-- INPUT RECORDS follows --

/-- The first byte and the end of the byte range a box spans along its strides. -/
def boxSpan (n0 n1 n2 e : Nat) (s1 s2 : Int) : Int × Int :=
  let lo (n : Nat) (s : Int) : Int := if s < 0 then (n - 1 : Int) * s else 0
  let hi (n : Nat) (s : Int) : Int := if s < 0 then 0 else (n - 1 : Int) * s
  (lo n1 s1 + lo n2 s2, hi n1 s1 + hi n2 s2 + n0 * e)

/-- Whether the bounding ranges of source and destination overlap (R206). -/
def CopyBlk.overlap (b : CopyBlk) (c : Ctx) : Bool :=
  let s := c.storeOff b.src
  let d := c.storeOff b.dst
  let x := boxSpan b.n0 b.n1 b.n2 b.e b.ss1 b.ss2
  let y := boxSpan b.n0 b.n1 b.n2 b.e b.ds1 b.ds2
  s.1 == d.1 && decide (s.2 + x.1 < d.2 + y.2 ∧ d.2 + y.1 < s.2 + x.2)

/-- The tile of a tag, through a ring of one of the cluster's cores; DEDUCED (log 6): a tag of no ring has no tile that a check could use. -/
def State.tileOf (s : State) (cl tag : Nat) : Option (Nat × Nat) :=
  (((List.range 64).map fun n => s.ring (4 * cl + n / 16) (n % 16)).find? fun r => r.valid && decide (r.tag0 ≤ tag ∧ tag < r.tag0 + r.count)).map fun r =>
    (r.tile (tag - r.tag0), r.size)

/-- Whether every destination byte that a box moves lies in the tile of its tag, and the tag is valid (R206). -/
def State.copyTagOk (s : State) (b : CopyBlk) : Bool :=
  tagValid (s.tag (slotCluster s.cur) b.tag) && inSpad b.dst &&
    match s.tileOf (slotCluster s.cur) b.tag with
    | none => true
    | some (base, size) => b.rows.all fun p => (b.row p.1).all fun i =>
      let off := s.me.scratchOff (b.dstAt i p.1 p.2)
      decide (base ≤ off ∧ off + b.e ≤ base + size)

/-- The pieces of a box on one side that the transfer will touch: those of the rows from PROG on (R205, R206). -/
def CopyBlk.pieces (b : CopyBlk) (f : Nat → Nat → Nat → Word) : List (Word × Nat) :=
  (b.rows.drop b.prog).flatMap fun p => (b.row p.1).map fun i => (f i p.1 p.2, b.e)

/-- The first misaligned address of a box on one side. -/
def sideMisaligned (a : Word) (s1 s2 : Int) (e : Nat) : Option Word :=
  if a.toNat % e ≠ 0 then some a else if s1 % e ≠ 0 then some (addOff a s1) else if s2 % e ≠ 0 then some (addOff a s2) else none

/-- The checks of XCOPY's fields, then of the scratchpad bytes that it will touch (R205, R206); `a` is the block's address. -/
def State.copyFault (s : State) (a : Word) (b : CopyBlk) : Option (Trap × Word) :=
  let bad := (Trap.engineInvalid, a)
  let k := s.myCore
  if b.reserved || decide (b.n0 = 0 ∨ b.n1 = 0 ∨ b.n2 = 0) || decide (b.handler.toNat % 4 ≠ 0) || (k.xfers.any fun x => x.xid == b.xid) then some bad
  else if !(inSpad b.src || inGlobal b.src) then some (.windowFault, b.src)
  else if !(inSpad b.dst || inGlobal b.dst) then some (.windowFault, b.dst)
  else match sideMisaligned b.src b.ss1 b.ss2 b.e with
    | some x => some (.misaligned, x)
    | none => match sideMisaligned b.dst b.ds1 b.ds2 b.e with
      | some x => some (.misaligned, x)
      | none =>
        if b.overlap s.me || (b.tv && !s.copyTagOk b) then some bad
        else match (if inSpad b.src then s.scratchCheck false (b.pieces b.srcAt) else none) with
          | some t => some t
          | none => if inSpad b.dst then s.scratchCheck false (b.pieces b.dstAt) else none

/-! Inbox entries (R9, R205, R211). -/

/-- Whether a core's inbox has no place left to reserve (R9): an entry popped holds its place until the instruction that popped it retires (R94). -/
def State.inboxFull (s : State) (ci : Nat) : Bool :=
  decide (Config.inboxEntries ≤ (s.core ci).inbox.length + (s.core ci).reserved + s.inboxHeld ci)

/-- An inbox entry written in a reserved place. -/
def State.postEntry (s : State) (ci tag : Nat) (w0 w1 : Word) : State :=
  s.modCore ci fun k => { k with reserved := k.reserved - 1, inbox := k.inbox ++ [{ tag := tag, w0 := w0, w1 := w1, half := false }] }

/-- The kind of an engine inbox entry. -/
def XferKind.code : XferKind → Nat
  | .copy => 1
  | .sub => 2
  | .drain => 3

/-- A transfer's record, taken into a core's engine slots with its inbox reservation (R205). -/
def State.newXfer (s : State) (kind : XferKind) (xid : BitVec 32) (a : Word) (held : Bool) (ring prog : Nat) : State :=
  let c := s.me
  s.updCore fun k => { k with
    reserved := k.reserved + 1
    xfers := k.xfers ++ [{
      kind := kind, xid := xid, sid := s.cur, block := c.scratchOff a, pc := c.pc, pid := c.pid, part := c.part, mode := c.mode
      priv := c.privBase.toNat, made := s.now, held := held, stopped := false, ring := ring, prog := prog, result := none, overrun := none
      serial := c.serial, taints := c.taints }] }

-- INPUT RECORDS concluded --

# THE TASK:
Copy down every line of the entries containing the word "tileOf".

# RESPONSE TO THIS TASK:
def State.tileOf (s : State) (cl tag : Nat) : Option (Nat × Nat) :=
    match s.tileOf (slotCluster s.cur) b.tag with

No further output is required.